Opinion of the Economic and Social Committee on the 'Green Paper on greenhouse gas emissions trading within the European Union'

OJ C 367, 20.12.2000, p. 22–25 (ES, DA, DE, EL, EN, FR, IT, NL, PT, FI, SV)

52000AC1004

Opinion of the Economic and Social Committee on the 'Green Paper on greenhouse gas emissions trading within the European Union'

Official Journal C 367 , 20/12/2000 P. 0022 - 0025


Opinion of the Economic and Social Committee on the "Green Paper on greenhouse gas emissions trading within the European Union"

(2000/C 367/07)

On 13 March 2000 the Commission decided to consult the Economic and Social Committee, under Article 262 of the Treaty establishing the European Community, on the Green Paper on greenhouse gas emissions trading within the European Union.

The Section for Agriculture, Rural Development and the Environment, which was responsible for preparing the Committee's work on the subject, adopted its opinion on 26 July 2000. The rapporteur was Mr Gafo Fernández.

At its 375th plenary session 2000 (meeting of 20 September), the Economic and Social Committee adopted the following opinion by 90 votes with three abstentions.

1. Introduction

1.1. Under the Kyoto Protocol, adopted in December 1998, the European Union undertook to cut its emissions of greenhouse gases collectively by 8 % between 2008 and 2012 compared to the 1990 figures.

1.2. In June 1998, the Council took steps to share out the effort to be made, on a non-symmetrical basis, between the various Member States in the form of the "burden sharing agreement", taking account of criteria such as per capita emissions or the individual income levels for each country.

1.3. Initial estimates, based on the actual figures for 1998 greenhouse gas emissions, suggested that, if present trends continued, the European Union would experience difficulty in meeting its Kyoto commitment.

1.4. The Kyoto Protocol made a clear distinction between Annex 1 countries (developed countries, which were required to set reduction targets for their greenhouse gas emissions, either individually or jointly under a regional integration agreement) and the less developed countries which, on account of their historically low level of per capita emissions, were exempted from such reductions so as not to prejudice their development potential.

1.5. The Protocol introduced three mechanisms, referred to as the "flexible mechanisms". They are: joint implementation, the Clean Development Mechanism, and the one under discussion here, emissions trading.

1.6. The first two mechanisms, joint implementation and clean development, aim to encourage developed countries or companies from such countries to take steps in other countries, either Annex 1 developed countries (joint implementation), or less developed countries (clean development), to achieve reductions in greenhouse gas emissions, transferring reduction credits to the first country. In contrast, emissions trading seeks to regulate the sale of surplus emission rights built up by a company or other body - either by cutting back its activity or by more efficient use of energy or processes - to another company, whether of the same country or another developed country, thereby enabling the second company to fulfil its commitments in this regard.

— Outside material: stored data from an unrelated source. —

/-- The set that holds a group's barriers of a level: its own, its gang's, its die share's. -/
def State.barSet (s : State) (g : Group) (level : Nat) : NMap Barrier :=
  match level with
  | 0 => g.bars
  | 1 => match s.gang? g.gang with
    | some x => x.bars
    | none => []
  | _ => match s.launch? g.launch with
    | some l => match l.shares.find? (fun x => x.die = g.pos.die) with
      | some x => x.bars
      | none => []
    | none => []

/-- Barrier `k` of a level for a group. -/
def State.barOf (s : State) (g : Group) (level k : Nat) : Barrier := nget (fun _ => Barrier.empty) (s.barSet g level) k

/-- Puts a barrier back. -/
def State.setBar (s : State) (g : Group) (level k : Nat) (b : Barrier) : State :=
  match level with
  | 0 => s.onGroup g.id (fun h => { h with bars := nset (fun _ => Barrier.empty) h.bars k b })
  | 1 => match s.gang? g.gang with
    | some x => s.setGang { x with bars := nset (fun _ => Barrier.empty) x.bars k b }
    | none => s
  | _ => match s.launch? g.launch with
    | some l => s.setLaunch { l with shares := l.shares.map (fun x =>
        if x.die = g.pos.die then { x with bars := nset (fun _ => Barrier.empty) x.bars k b } else x) }
    | none => s

/-- The group has ended. -/
def Group.over (g : Group) : Bool :=
  match g.phase with
  | .ended _ => true
  | _ => false

/-- The groups that share a group's barriers of a level. -/
def State.barGroups (s : State) (g : Group) (level : Nat) : List Group :=
  s.groups.filter (fun h => !h.over && (match level with
    | 0 => decide (h.id = g.id)
    | 1 => decide (h.gang = g.gang)
    | _ => decide (h.launch = g.launch ∧ h.pos.die = g.pos.die)))

/-- A participant's number: its unit, and at the outer levels its group. -/
def barId (level gid u : Nat) : Nat := if level = 0 then u else gid * 64 + u

/-- All lanes of a crew have exited. -/
def Crew.ended (c : Crew) : Bool := decide (c.exited = BitVec.allOnes 32)
/-- The access slice has ended, or the kernel has none. -/
def Group.sliceEnded (g : Group) : Bool := g.slice.ended || decide (g.desc.access = 0)

/-- The participants of a group's barriers that have not ended (R287). -/
def Group.alive (level : Nat) (g : Group) : List Nat :=
  ((natsFrom 0 g.crews.length).filter (fun u => !(g.unit u).ended)).map (barId level g.id) ++
    (if level = 0 && !g.sliceEnded then [32] else [])

/-- Units of a group: its crews and the access slice. -/
def Group.units (g : Group) : List Nat := natsFrom 0 g.crews.length ++ [32]

/-- Frees the lanes that wait for a release of a barrier that has come. -/
def Group.wakeBar (level k gen : Nat) (g : Group) : Group :=
  g.units.foldl (fun h u =>
    let c := h.unit u
    let keep := fun (x : Nat × LaneWait) => match x.2 with
      | .counted lv b tok _ => !(decide (lv = level ∧ b = k ∧ tok ≠ gen))
      | _ => true
    h.setUnit u { c with wait := c.wait.filter keep, aside := c.aside.filter keep }) g

/-- Puts a group back where it is changed by `f`, for each group of a list. -/
def State.mapGroups (s : State) (gs : List Group) (f : Group → Group) : State := gs.foldl (fun t h => t.onGroup h.id f) s

/-- The lanes of a list of waits that wait at a generation of a barrier, with their instruction. -/
def barWaiters (ws : NMap LaneWait) (level k gen : Nat) : List (Nat × Nat) :=
  ws.filterMap (fun x => match x.2 with
    | .counted lv b tok a => if lv = level ∧ b = k ∧ tok = gen then some (x.1, a) else none
    | _ => none)

/-- The `BARRIER_STATE` trap of reason `r` (R295). -/
def barTrap (r level k lane addr : Nat) : Trap :=
  { cause := 0x12, lane := lane, detail := r + 8 * k + 128 * level, addr := addr, first := addr }

/-- Waits of a crew in its handler at a generation that has failed: level 4 and more, for which the crew traps once it is back (R288, R419). -/
def failAside (ws : NMap LaneWait) (level k gen : Nat) : NMap LaneWait :=
  ws.map (fun x => (x.1, match x.2 with
    | .counted lv b tok a => .counted (if lv = level ∧ b = k ∧ tok = gen then lv + 4 else lv) b tok a
    | w => w))

/-- A generation that can no longer be met ends without a release: every waiting participant traps (R288). -/
def State.failBar (s : State) (gs : List Group) (level k gen : Nat) : State :=
  gs.foldl (fun t h => h.units.foldl (fun v u =>
    match v.group? h.id with
    | none => v
    | some g =>
      let c := { g.unit u with aside := failAside (g.unit u).aside level k gen }
      match barWaiters c.wait level k gen with
      | [] => v.setUnit g u c
      | (l, a) :: r =>
        let c1 := ((l, a) :: r).foldl (fun (d : Crew) y => (d.setPc y.1 y.2).setWait y.1 .ready) c
        (v.setUnit g u c1).raise h.id u (barTrap 2 level k l a)) t) s

/-- The gang of a group has passed one of its barriers: it is no more as its start found it (R494). -/
def State.passGang (s : State) (g : Group) (level : Nat) : State :=
  match level, s.gang? g.gang with
  | 1, some x => s.setGang { x with spent := true }
  | _, _ => s

/-- Holds a barrier against its participants as they now are: ends are taken out of a default count, a generation that is
met releases, and one that cannot be met fails (R288, R291). -/
def State.settleBar (s : State) (gid level k : Nat) : State :=
  match s.group? gid with
  | none => s
  | some g =>
    let gs := s.barGroups g level
    let alive := gs.flatMap (Group.alive level)
    let b0 := s.barOf g level k
    let here := b0.arrived.filter (fun p => alive.contains p)
    let b := if b0.dflt then { b0 with arrived := here, arrivals := here.length } else b0
    if b.arrivals = 0 then (if b = b0 then s else s.setBar g level k b)
    else if (if b.dflt then alive.length else b.expected) ≤ b.arrivals then
      let gen := (b.gen + 1) % 256
      ((s.setBar g level k { b with gen := gen, arrivals := 0, arrived := [] }).passGang g level).mapGroups gs (Group.wakeBar level k gen)
    else if !b.dflt && decide (b.arrivals + (alive.filter (fun p => !b.arrived.contains p)).length < b.expected) then
      (s.setBar g level k { Barrier.empty with gen := b.gen }).failBar gs level k b.gen
    else if b = b0 then s else s.setBar g level k b

/-- The lanes of a barrier operation move past it: they run on, or wait for a release with token `tok`. -/
def Crew.passBar (c : Crew) (p : PendBar) (wait : Option (Nat × Nat × Nat)) : Crew :=
  { (lanesOf p.lanes).foldl (fun (d : Crew) l =>
      (d.setPc l (p.addr + (rowOf p.ins).len)).setWait l (match wait with
        | some (lv, k, tok) => .counted lv k tok p.addr
        | none => .ready)) c with pendBar := none }

/-- Performs the barrier operation of a unit once its arrival may count (R290 to R294, R313): every access of the unit complete, the access slice's
`QLD`s with them, and at the outer levels the release of its group's stores done. -/
def State.tryBar (s : State) (gid u : Nat) : State :=
  match s.group? gid with
  | none => s
  | some g =>
    let c := g.unit u
    match c.pendBar with
    | none => s
    | some p =>
      let fl := fieldsOf p.ins
      let level := fl.h.sub.toNat
      let k := fl.f.a.toNat
      let b := s.barOf g level k
      match barKind p.ins with
      | some 2 =>
        if b.gen = p.token % 256 then s.setUnit g u (c.passBar p (some (level, k, b.gen))) else s.setUnit g u (c.passBar p none)
      | some kind =>
        if c.ld ≠ 0 ∨ c.st ≠ 0 ∨ (u = 32 ∧ g.flights.any (fun f => f.kind = .qload)) then s
        else
          let me := barId level gid u
          let dflt := decide ((rowOf p.ins).len = 8)
          let n := if dflt then 0 else fl.w.toNat
          if b.arrived.contains me then s
          else if b.arrivals ≠ 0 ∧ (b.dflt ≠ dflt ∨ (!dflt ∧ b.expected ≠ n)) then
            s.raise gid u (barTrap 1 level k (lowest p.lanes) p.addr)
          else if decide (level ≠ 0) && s.commitHeld g then s
          else
            let s1 := if level = 0 then s else s.commitAll gid
            if decide (level ≠ 0) && !s1.drained g 2 0 then s1
            else
              let b1 := { b with expected := n, dflt := dflt, arrivals := b.arrivals + 1, arrived := b.arrived ++ [me] }
              let s2 := s1.onGroup gid (fun h =>
                let d := h.unit u
                h.setUnit u (if kind = 1 then (d.sset fl.f.d.toNat (BitVec.ofNat 32 b.gen)).passBar p none
                  else d.passBar p (some (level, k, b.gen))))
              (s2.setBar g level k b1).settleBar gid level k
      | none => s

/-! ### Settling a group -/

/-- Every crew and the access slice have ended and every access and command is complete (R16, R140). -/
def Group.finished (g : Group) : Bool :=
  g.crews.all Crew.ended && g.sliceEnded && g.flights.isEmpty && g.cmds.isEmpty &&
    (g.slice :: g.crews).all (fun c => decide (c.ld = 0 ∧ c.st = 0 ∧ c.cp = 0 ∧ c.tl = 0))

/-- The units of a group that may act now: all while it runs, only the handler's while it is stopped. -/
def Group.acting (g : Group) : List Nat :=
  match g.phase with
  | .live | .drain _ => g.units
  | .handler u _ => [u]
  | _ => []

/-- Barriers of a group that are in use, by level and number. -/
def State.barKeys (s : State) (g : Group) : List (Nat × Nat) :=
  (natsFrom 0 3).flatMap (fun lv => (s.barSet g lv).map (fun x => (lv, x.1)))

/-- A free address: `sr.tfaddr` where the spec gives none. -/
def State.freeAddr (s : State) : Nat :=
  ((Config.freeWord s.free).toNat + 2 ^ 32 * (Config.freeWord (s.free + 1)).toNat) % 2 ^ 57

/-- A crew waits at `QPOP`s of empty sub-FIFOs and at nothing else. DESIGN CHOICE: a diverged crew counts as waiting there when every lane of it that
has not arrived at a cross-lane or barrier instruction does (R254, R348, log entry 76). -/
def Group.starved (g : Group) (u : Nat) : Bool :=
  let c := g.unit u
  !c.hungry.isEmpty && (allLanes.filter (fun l => !c.out l)).all (fun l =>
    match c.waitOf l, nfind? c.hungry l with
    | .ready, some q => decide (nget (fun _ => []) g.fq (32 * q + u) = [])
    | .arrived _, _ => true
    | _, _ => false)

/-- `QUEUE_POISON` with bit [25]: the access slice waits on an empty back queue while every crew not ended waits on an empty
sub-FIFO (R254, R348). -/
def State.starve (s : State) (gid : Nat) : State :=
  match s.group? gid with
  | none => s
  | some g =>
    match g.phase, g.slice.stall with
    | .live, some (.backEmpty q) | .drain _, some (.backEmpty q) =>
      let crews := (natsFrom 0 g.crews.length).filter (fun u => !(g.unit u).ended)
      if decide (nget (fun _ => []) g.bq q = []) && !crews.isEmpty && crews.all g.starved then
        s.raise gid 32 { cause := 0x11, lane := 0, detail := 2 ^ 12, addr := s.freeAddr, first := g.slice.pcOf 0 }
      else s
    | _, _ => s

/-- The barriers of a group's gang and die share are held against who is left, after an end (R288). -/
def State.settleOuter (s : State) (gid : Nat) : State :=
  match s.group? gid with
  | none => s
  | some g => ((s.barKeys g).filter (fun x => x.1 ≠ 0)).foldl (fun t x => t.settleBar gid x.1 x.2) s

/-- What follows every step of a group: member sets complete, barriers release, a stopped group enters its handler, and a
group whose units have all ended ends (R16). `reached` is the address of a cross-lane or barrier instruction just
reached. -/
def State.settleAt (s : State) (gid reached : Nat) : State :=
  match s.group? gid with
  | none => s
  | some g0 =>
    let s1 := g0.acting.foldl (fun t u => t.settleSets gid u reached 40) s
    let s2 := g0.acting.foldl (fun t u => t.tryBar gid u) s1
    let s3 := (s2.barKeys g0).foldl (fun t x => t.settleBar gid x.1 x.2) s2
    let s4 := (s3.starve gid).settleStop gid
    match s4.group? gid with
    | none => s4
    | some g =>
      match g.phase with
      | .live | .drain _ => if g.finished && !s4.commitHeld g then (s4.commitAll gid).endGroup gid 0 else s4
      | _ => s4

/-- Settling after a step that reached no such instruction. -/
def State.settle (s : State) (gid : Nat) : State := s.settleAt gid (2 ^ 57)

/-- Settles the issuing group after its instruction. -/
def settled (s : State) (o : Out) : Out :=
  match o, s.cur with
  | .next t, some u => .next (t.settleAt u.gid u.addr)
  | _, _ => o

end Sys2Proof.Machine
end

1.7. The underlying aim of these "flexible mechanisms" is of course to bring about overall achievement of emission reduction targets, by allowing efforts to be concentrated on areas where the cost-efficiency ratio is the highest possible in the short term. It therefore involves implementing an economic approach based on the allocation of resources by free market forces. This should not, however, obscure the fact that this optimisation will have the effect, in the medium term, of increasing the marginal cost of future measures - unless technological advances succeed in containing these rising costs.

1.8. The Kyoto Protocol allows the "flexible mechanisms" to be applied to the "Parties" (the Member States which have signed the agreement) in 2008, which is when the greenhouse gas emission commitments become binding. Nothing in the present proposal, however, prevents parties to the protocol from implementing flexible mechanisms earlier, on an internal basis.

1.9. Naturally, the establishment of individual emission rights requires the introduction of individual emission "permits" for companies in a number of sectors. It would seem logical, within the European Union, to tie these individual emission limits to the "best available technology" (BAT) criteria laid down by Directive 96/61/EC on integrated pollution prevention and control (IPPC Directive). However, this poses two problems: firstly, the directive does not cover all greenhouse gas emitting sectors or even all production sectors. Secondly, BAT criteria will not be available for a number of sectors until 2003-2004.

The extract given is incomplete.